Some people say that behaviorism has no place in schools. In fact, Dr. Orey goes so far as to say that psychiatrists and psychologists would say this (Laureate Education, Inc., 2008). Of course, that would be to ignore the power of the theory in the day in and day out operation of schools. Many schools rely on this school of thought to manage their discipline programs and prepare for state tests. In addition, operant conditioning is a hallmark of the Positive Behavioral Support model that so many schools have adopted.

But it is easy to see how behaviorism would be effective in managing student behavior. So what then is all the hullabaloo about when it comes to behaviorism in schools? Well, behaviorism doesn't translate well into higher level learning. Does that mean that it doesn't have a place in the classroom? The answer, in m
y mind, is a resounding yes and no.

Like anything, behaviorism when used intentionally and for specific purposes can be very effective at providing students with a way to understand some foundational concepts. When used as a way to reinforce a skill such as identification, this strategy can be effective. Take, for instance, the use of programs like Study Island for test preparation. When focusing on identification of sentence parts, a relatively low level skill, the model of immediate reinforcement can increase test scores and help students to work on memorization of factual information. This is also true for tracking effort on assignments as is presented by Pitler, Hubbell, Kuhn, and Malenoski (2007). The concept of behaviorism can also be easily applied to mathematical problems where consistent practice of a skill is beneficial when there is immediate feedback on the work of the student (Pitler et al., 2007).
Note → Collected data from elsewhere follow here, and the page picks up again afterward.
@[simp] theorem State.sentReport_frame (c : CellSource) :
    (s.sentReport c).straps = s.straps ∧ (s.sentReport c).rx = s.rx ∧ (s.sentReport c).tx = s.tx ∧
    (s.sentReport c).sent = s.sent ∧ (s.sentReport c).delay = s.delay ∧ (s.sentReport c).filterInput = s.filterInput ∧
    (s.sentReport c).slots = s.slots ∧ (s.sentReport c).progs = s.progs ∧ (s.sentReport c).meters = s.meters ∧
    (s.sentReport c).heldStarts = s.heldStarts ∧ (s.sentReport c).profiles = s.profiles ∧
    (s.sentReport c).laws = s.laws ∧ (s.sentReport c).lawMark = s.lawMark ∧ (s.sentReport c).arbiter = s.arbiter ∧
    (s.sentReport c).engine = s.engine ∧ (s.sentReport c).cues = s.cues ∧ (s.sentReport c).owed = s.owed ∧
    (s.sentReport c).gains = s.gains ∧ (s.sentReport c).fresh = s.fresh ∧ (s.sentReport c).pending = s.pending := by
  unfold State.sentReport; (repeat' split) <;> simp

@[simp] theorem State.sendFrame_frame (x : Samples) :
    (s.sendFrame x).straps = s.straps ∧ (s.sendFrame x).rx = s.rx ∧ (s.sendFrame x).delay = s.delay ∧
    (s.sendFrame x).filterInput = s.filterInput ∧ (s.sendFrame x).slots = s.slots ∧ (s.sendFrame x).progs = s.progs ∧
    (s.sendFrame x).meters = s.meters ∧ (s.sendFrame x).heldStarts = s.heldStarts ∧
    (s.sendFrame x).profiles = s.profiles ∧ (s.sendFrame x).laws = s.laws ∧ (s.sendFrame x).lawMark = s.lawMark ∧
    (s.sendFrame x).arbiter = s.arbiter ∧ (s.sendFrame x).engine = s.engine ∧ (s.sendFrame x).cues = s.cues ∧
    (s.sendFrame x).owed = s.owed ∧ (s.sendFrame x).gains = s.gains ∧ (s.sendFrame x).cells = s.cells ∧
    (s.sendFrame x).notice = s.notice ∧ (s.sendFrame x).pending = s.pending := by
  unfold State.sendFrame; (repeat' split) <;> simp

@[simp] theorem State.loseLock_frame :
    s.loseLock.straps = s.straps ∧ s.loseLock.tx = s.tx ∧ s.loseLock.sent = s.sent ∧
    s.loseLock.delay = s.delay ∧ s.loseLock.filterInput = s.filterInput ∧ s.loseLock.slots = s.slots ∧
    s.loseLock.progs = s.progs ∧ s.loseLock.heldStarts = s.heldStarts ∧ s.loseLock.profiles = s.profiles ∧
    s.loseLock.laws = s.laws ∧ s.loseLock.lawMark = s.lawMark ∧ s.loseLock.arbiter = s.arbiter ∧
    s.loseLock.engine = s.engine ∧ s.loseLock.cues = s.cues ∧ s.loseLock.owed = s.owed ∧
    s.loseLock.cells = s.cells ∧ s.loseLock.fresh = s.fresh ∧ s.loseLock.pending = s.pending := by
  unfold State.loseLock; dsimp only; split <;> simp

@[simp] theorem State.headerError_frame :
    s.headerError.straps = s.straps ∧ s.headerError.tx = s.tx ∧ s.headerError.sent = s.sent ∧
    s.headerError.delay = s.delay ∧ s.headerError.filterInput = s.filterInput ∧ s.headerError.slots = s.slots ∧
    s.headerError.progs = s.progs ∧ s.headerError.heldStarts = s.heldStarts ∧
    s.headerError.profiles = s.profiles ∧ s.headerError.laws = s.laws ∧ s.headerError.lawMark = s.lawMark ∧
    s.headerError.arbiter = s.arbiter ∧ s.headerError.engine = s.engine ∧ s.headerError.cues = s.cues ∧
    s.headerError.owed = s.owed ∧ s.headerError.fresh = s.fresh ∧ s.headerError.pending = s.pending := by
  unfold State.headerError; dsimp only; split <;> simp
In fact, the whole concept of grades as reinforcements of behavior is a tradition in education. Even when grades are substituted for proficiency levels, the idea is the same. When students spreadsheets of scores so that they can see their progress over time, they are really engaging in the concepts presented in behaviorism. The student's behavior is affected by outside factors. This is also true for the breakdown of specific skills and behavioral objectives that show up in classrooms as preparation for standardized testing. Standardized testing relies on this kind of model because authentic, product based assessments are individualized and not easily molded into a behaviorism model in the way that simple identification, knowledge level questions, and descriptions do. Smith (2000) describes this process in terms of looking at curriculum as a product.
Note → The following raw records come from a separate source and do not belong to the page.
-- ==== Sys2Proof/Tests/Slice0.lean ====
section
/-! SUPPORT. Tests: the manual's worked examples on small states, and for every statement of Obligations.lean that has hypotheses a
state and operands that meet them together (the theorems named `witness_…`).

No word of the opcode table spells a command, and no term of `Instr` is ill formed (WellFormed.lean), so the two tests of those
files say just that. -/

namespace Sys2Proof.Tests
open Sys2Proof.Machine

set_option Elab.async false

/-! ### Small states -/

/-- A state after a command. -/
def ran (i : Instr) (s : State) : State :=
  match exec i s with
  | .next t => t
  | .fault _ | .refused _ => s

/-- A cell addressed to link address 0x40 from 0x01 with tag 7, its check left 0. -/
def cell (kind target index count : Byte) (payload : List Byte) : Cell :=
  [0x40, 0x01, kind, 0, 7, target, index, count, byteNat payload.length] ++ payload ++ List.replicate (47 - payload.length) 0

/-- The part after reset. -/
def base : State := State.reset

/-- A state with a request in hand. -/
def hand (s : State) (c : Cell) : State := { s with cells := { s.cells with inHand := some c } }

/-- A state with programme 3 in a state and of a presence, under profile 2. -/
def prog3 (s : State) (st : ProgState) (pr : Presence) : State :=
  { s with progs := s.progs.set 3 { ProgRecord.reset with state := st, presence := pr, profile := 2 } }

/-- A receiver in a lock state that has counted `n` frames of the superframe of link time `t`. -/
def receiver (lock : LockState) (n : Nat) (t : LinkTime) : Receiver :=
  { Receiver.reset with
    lock := lock, words := List.replicate n 0x6B2D0000, time := t, expected := some (t + 16)
    settle := if lock = .settling then some 15 else none }

/-- A state on the link: an outbound superframe of the same count in progress. -/
def onLink (s : State) (lock : LockState) (n : Nat) (t : LinkTime) : State :=
  { s with
    rx := receiver lock n t
    tx := { time := t, absent := false, bypass := false, hop := 0, cell := [], source := .idle, sent := n } }

/-- A snapshot of a tracking programme under profile 2 at a target of 0, with a measured value under BLEND alone. -/
def snapshot (staged : Nat) : Snapshot :=
  { state := .tracking, generation := 0, profile := 2, target := 0, staged := staged, bank := some (0, .a)
    computation := some
      { profile := Profile.reset, short := none, integrated := none, blend := some (-270), pressure := false } }

/-- An operation of programme 3. -/
def operation (op : Operation) (discard : Bool) (staged : Nat) : InFlight :=
  { op := op, prog := 3, discard := discard, boundaries := 0, snap := snapshot staged }

/-- A state with an operation of programme 3 in flight. -/
def flying (s : State) (op : Operation) (discard : Bool) : State := { s with engine := some (operation op discard 0) }

/-- A reply entry. -/
def reply : Reply := { origin := 1, kind := 0x0B, tag := 7, target := 3, index := 0, count := 0 }

/-- A cue of programme 3. -/
def cue (kind : CueKind) (block : LinkTime) (due : Bool) : Cue :=
  { prog := 3, block := block, kind := kind, profile := none, gain := none, snap := false, due := due, late := false }

/-- A tracking programme 3. -/
def tracked : State := prog3 base .tracking .present

/-! ### The operands and the decoder -/

theorem test_noWordSpellsACommand : decodeTableWord 8 0 = none ∧ decodeTableWord 32 0x6B2D0000 = none := by decide

theorem test_everyTermIsWellFormed : ∀ i : Instr, i.wellFormed = true := by intro i; cases i <;> rfl

theorem test_aWordLeavesTheQueue : base.withFetchWord 8 0 = base := rfl

/-! ### The manual's figures -/

theorem test_checkOfTheExampleCharacters : crc [0x31, 0x32, 0x33, 0x34, 0x35, 0x36, 0x37, 0x38, 0x39] = 0x29B1 := by
  decide +kernel

theorem test_windowOfPower0004 : windowLoudness (List.replicate 75 ⟨2 ^ 47, 5⟩) = some (-247) := by decide +kernel

theorem test_silentWindow : windowLoudness (List.replicate 75 ⟨0, 64⟩) = none := by decide +kernel

theorem test_shortTermOfTheRing : shortTermValue [-200, -300, -250] = some (-233) := by decide +kernel

theorem test_integratedOfTheHistogram :
    integratedValue ((((Vector.replicate 300 0).set 149 6).set 229 20).set 230 10) (-100) = some (-240) := by decide +kernel

/-- The law of the example of section 4.4. -/
def exampleLaw : LawBank :=
  { points := ((((((Vector.replicate 32 ⟨0, 0⟩).set 0 ⟨-200, 1200⟩).set 1 ⟨-60, 400⟩).set 2 ⟨-10, 0⟩).set 3 ⟨10, 0⟩).set 4
      ⟨60, -400⟩).set 5 ⟨200, -1200⟩
    count := 6 }

theorem test_lawOfTheExample :
    exampleLaw.gainAt (-250) = 1200 ∧ exampleLaw.gainAt (-35) = 200 ∧ exampleLaw.gainAt (-13) = 24 ∧
      exampleLaw.gainAt 4 = 0 ∧ exampleLaw.gainAt 83 = -531 := by decide

theorem test_shadowOfTheSwapExample :
    ({ exampleLaw with points := (exampleLaw.points.set 1 ⟨-20, 0⟩).set 2 ⟨-20, 0⟩, count := 4 } : LawBank).firstBad
      = some 2 := by decide

theorem test_rampOfTheExample :
    rampMove { Profile.reset with raiseSlew := 255 } 0 (-200) 50 = -137 ∧
      rampMove { Profile.reset with raiseSlew := 255 } 1 (-137) 50 = -73 ∧
      rampMove { Profile.reset with raiseSlew := 255 } 3 (-9) 50 = 50 := by decide

theorem test_rampDownOfTheExample :
    [0, 1, 2, 3].map (fun k => rampMove { Profile.reset with lowerSlew := 6 } k 50 (-100)) = [49, 48, 49, 48] := by decide

/-- A PRESET without snap followed by a HOLD at one boundary leaves the target at the current gain (R146). -/
theorem test_presetThenHold :
    (GainRecord.boundaryWork Profile.reset 64 false 0 { GainRecord.reset with
      current := 50, staged := [⟨0, .preset, some 300, false, false⟩, ⟨64, .hold, none, false, false⟩] }).target = 50 := by
  decide +kernel

theorem test_guardOfTheExample : guardStep 0 5 0 = 0 ∧ guardStep 14 5 0 = 14 ∧ guardStep 2 5 14 = 9 ∧ guardStep 0 5 9 = 4 ∧
    guardStep 0 5 4 = 0 := by decide

/-- Block 2 of the guard example: a largest sample of -2.63 dBFS at +3.00 dB peaks at +0.4 dBFS and needs 1.4 dB. -/
theorem test_needOfTheExample : peakLevel 6197088 300 = 4 ∧ guardNeed 6197088 300 (-10) = 14 := by decide +kernel

theorem test_needAtFullScale : guardNeed 8388608 2000 (-200) = 400 := by decide +kernel

theorem test_gainOfZeroKeepsTheSample : gainSample 1000 0 = 1000 ∧ gainSample (-1000) 0 = -1000 := by decide +kernel

theorem test_gainIsLimited : gainSample 8388607 2000 = 8388607 ∧ gainSample (-8388608) 2000 = -8388608 := by decide +kernel

theorem test_gainRoundsHalvesAway : gainSample 5 (-2000) = 1 ∧ gainSample (-5) (-2000) = -1 ∧ gainSample 4 (-2000) = 0 := by
  decide +kernel

theorem test_dueTimes : dueBlock 4294967290 = 0 ∧ dueBlock 412000 = 412032 ∧ dueBlock 412032 = 412032 := by decide

theorem test_slewsOfAGroup : rampSteps 255 0 = 63 ∧ rampSteps 255 1 = 64 ∧ rampSteps 255 3 = 64 := by decide

/-! ### Commands -/

theorem test_pinResetOwesANotice : (ran (.pinReset ⟨5, 2⟩) base).address = 0x45 ∧
    (ran (.pinReset ⟨5, 2⟩) base).notice.state = .sending := by decide +kernel

/-- R23: the outbound superframe that begins at the release keeps hop address 0x00 through two inbound frames that bring a hop
address of their own. -/
theorem test_firstSuperframeKeepsItsHopAddress :
    (ran .referenceFramePeriod (ran (.inboundFrame ⟨silence, 0x1230⟩) (ran (.inboundFrame ⟨silence, 0x6B2D0007⟩)
      (ran (.pinReset ⟨5, 2⟩) base)))).sent.map (·.service) = some 0x6B2D0200 := by decide +kernel

theorem test_firstPeriodSendsTheNotice :
    (let o := (ran .referenceFramePeriod base).tx; (o.time, o.absent, o.source) = (0, true, .notice)) ∧
      (ran .referenceFramePeriod base).sent.map (·.service) = some 0x6B2D0200 := by decide +kernel

theorem test_headerEntersConfirm :
    (ran (.inboundFrame ⟨silence, 0x1230⟩) (ran (.inboundFrame ⟨silence, 0x6B2D0007⟩) base)).rx.lock = .confirm := by
  decide +kernel

theorem test_secondHeaderEntersSettling :
    (ran (.inboundFrame ⟨silence, 0x1240⟩)
      { base with rx := { Receiver.reset with lock := .confirm, words := [0x6B2D0007], time := 0x1230 } }).rx.lock = .settling := by
  decide +kernel

theorem test_settlingEntersRunning :
    (ran (.inboundFrame ⟨silence, 0x6B2D0007⟩) (onLink base .settling 16 48)).rx.lock = .running := by decide +kernel

theorem test_twoHeaderErrorsLoseTheLock :
    (ran (.inboundFrame ⟨silence, 3⟩) { onLink base .settling 1 48 with rx := { receiver .settling 1 48 with errorRun := 1 } }).rx.lock
      = .search := by decide +kernel

theorem test_missingFramesLeaveConfirm :
    (ran .missingFrameTimeout (onLink base .confirm 5 0)).rx.lock = .search := by decide +kernel

theorem test_openThenMap :
    ((ran .slotMap (hand (ran .openProgramme (hand base (cell 0x07 2 0 0 [1]))) (cell 0x06 2 8 3 [1, 0]))).members 2).map
      Fin.val = [8, 9, 10] := by decide +kernel

theorem test_mapOfAnUnusedProgramme :
    (ran .slotMap (hand base (cell 0x06 2 8 3 [1, 0]))).cells.responses.map (·.status) = [0x13] := by decide +kernel

theorem test_closeFreesTheSlots :
    (ran .closeProgramme (hand (ran .slotMap (hand tracked (cell 0x06 3 8 3 [1, 0]))) (cell 0x08 3 0 0 []))).members 3 = [] := by
  decide +kernel

theorem test_takeLeavesTheQueue :
    (ran .requestTake { base with cells := { base.cells with requests := [cell 0x01 0 0 0 []] } }).cells.inHand
      = some (cell 0x01 0 0 0 []) := by decide +kernel

theorem test_unknownKind : (ran .unknownRequest (hand base (cell 0x16 0 0 0 []))).cells.responses.map (fun r => (r.kind, r.status))
    = [(0x96, 0x10)] := by decide +kernel

theorem test_ident : (ran .ident (hand base (cell 0x01 0 0 0 []))).cells.responses.map (·.payload)
    = [[0x4E, 0x4C, 0x34, 0x31, 0x32, 1, 0x40, 0, 0, 0, 2, 0, 0, 0, 0]] := by decide +kernel

theorem test_readPastTheSlots : (ran .read (hand base (cell 0x02 0 60 10 [1]))).cells.responses.map
    (fun r => (r.status, r.count, r.payload)) = [(0x01, 4, [0, 0, 0, 0])] := by decide +kernel

theorem test_readOfAnEmptyRing : (ran .read (hand base (cell 0x02 0 0 1 [8]))).cells.responses.map (·.status) = [0x11] := by
  decide +kernel

/-- The record that pin reset leaves in every profile, as a payload. -/
def resetRecord : List Byte :=
  [0xFF, 0x10, 2, 0xFD, 0x44, 0xFF, 0x9C, 0xFD, 0xA8, 50, 0, 50, 0, 0xF8, 0x30, 4, 0xB0, 0, 0, 1, 4, 0xFF, 0xF6, 5, 20]

theorem test_profileWrite : (ran .profileWrite (hand base (cell 0x03 4 0 0 resetRecord))).profiles[4] = Profile.reset := by
  decide +kernel

theorem test_profileWriteNamesTheField :
    (ran .profileWrite (hand base (cell 0x03 4 0 0 (resetRecord.take 20)))).cells.responses.map (fun r => (r.status, r.payload))
      = [(0x12, [13])] := by decide +kernel

theorem test_lawLoadAndSwap :
    (ran .lawSwap (hand (ran .lawLoad (hand base (cell 0x04 1 1 1 [0, 60, 0xFE, 0x70, 2]))) (cell 0x05 0 0 0 [2]))).laws[1].pending
      = true := by decide +kernel

theorem test_participateOff : (ran .participate (hand { tracked with arbiter := { Arbiter.reset with retune := 8 } }
    (cell 0x11 0 0 0 [0, 2]))).arbiter = { Arbiter.reset with retuneOn := false } := by decide +kernel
One of the biggest pitfalls of behaviorism is that it can be used as the end all be all approach to education. When this happens, as it is happening in many schools who focus simply on standardized test preparation, students are not engaged in the kinds of meaningful interactions with content or technology that could make their learning experiences truly life changing (Laureate Education, Inc., 2008). There is a place for behaviorism in the classroom and it can be used with effectiveness especially in online learning
environments with tutorials, but it must be used intentionally and with a clear purpose in order to provide a high quality learning experience for the students and the teachers. To say that behaviorism should be removed from the toolbox of educators is like saying that a metric wrench is useless for cars; what would be more appropriate would be to specify the cars that a metric wrench could be used on effectively. Just because the wrench is old it does not mean that it shouldn't be used. In some circumstances this strategy can be effective in the same way that a wrench could; it just depends on the knowledge and skill of the user.

Laureate Education, Inc. (Producer). (2008). Program four. Behaviorist Learning Theory [Motion picture]. Bridging learning theory, instruction and technology. Baltimore: Author.

Pitler, H., Hubbell, E., Kuhn, M., & Malenoski, K. (2007). Using technology with classroom instruction that works. Alexandria, VA: ASCD.

Smith, M. K. (1996, 2000) 'Curriculum theory and practice'the encyclopaedia of informal education, www.infed.org/biblio/b-curric.htm.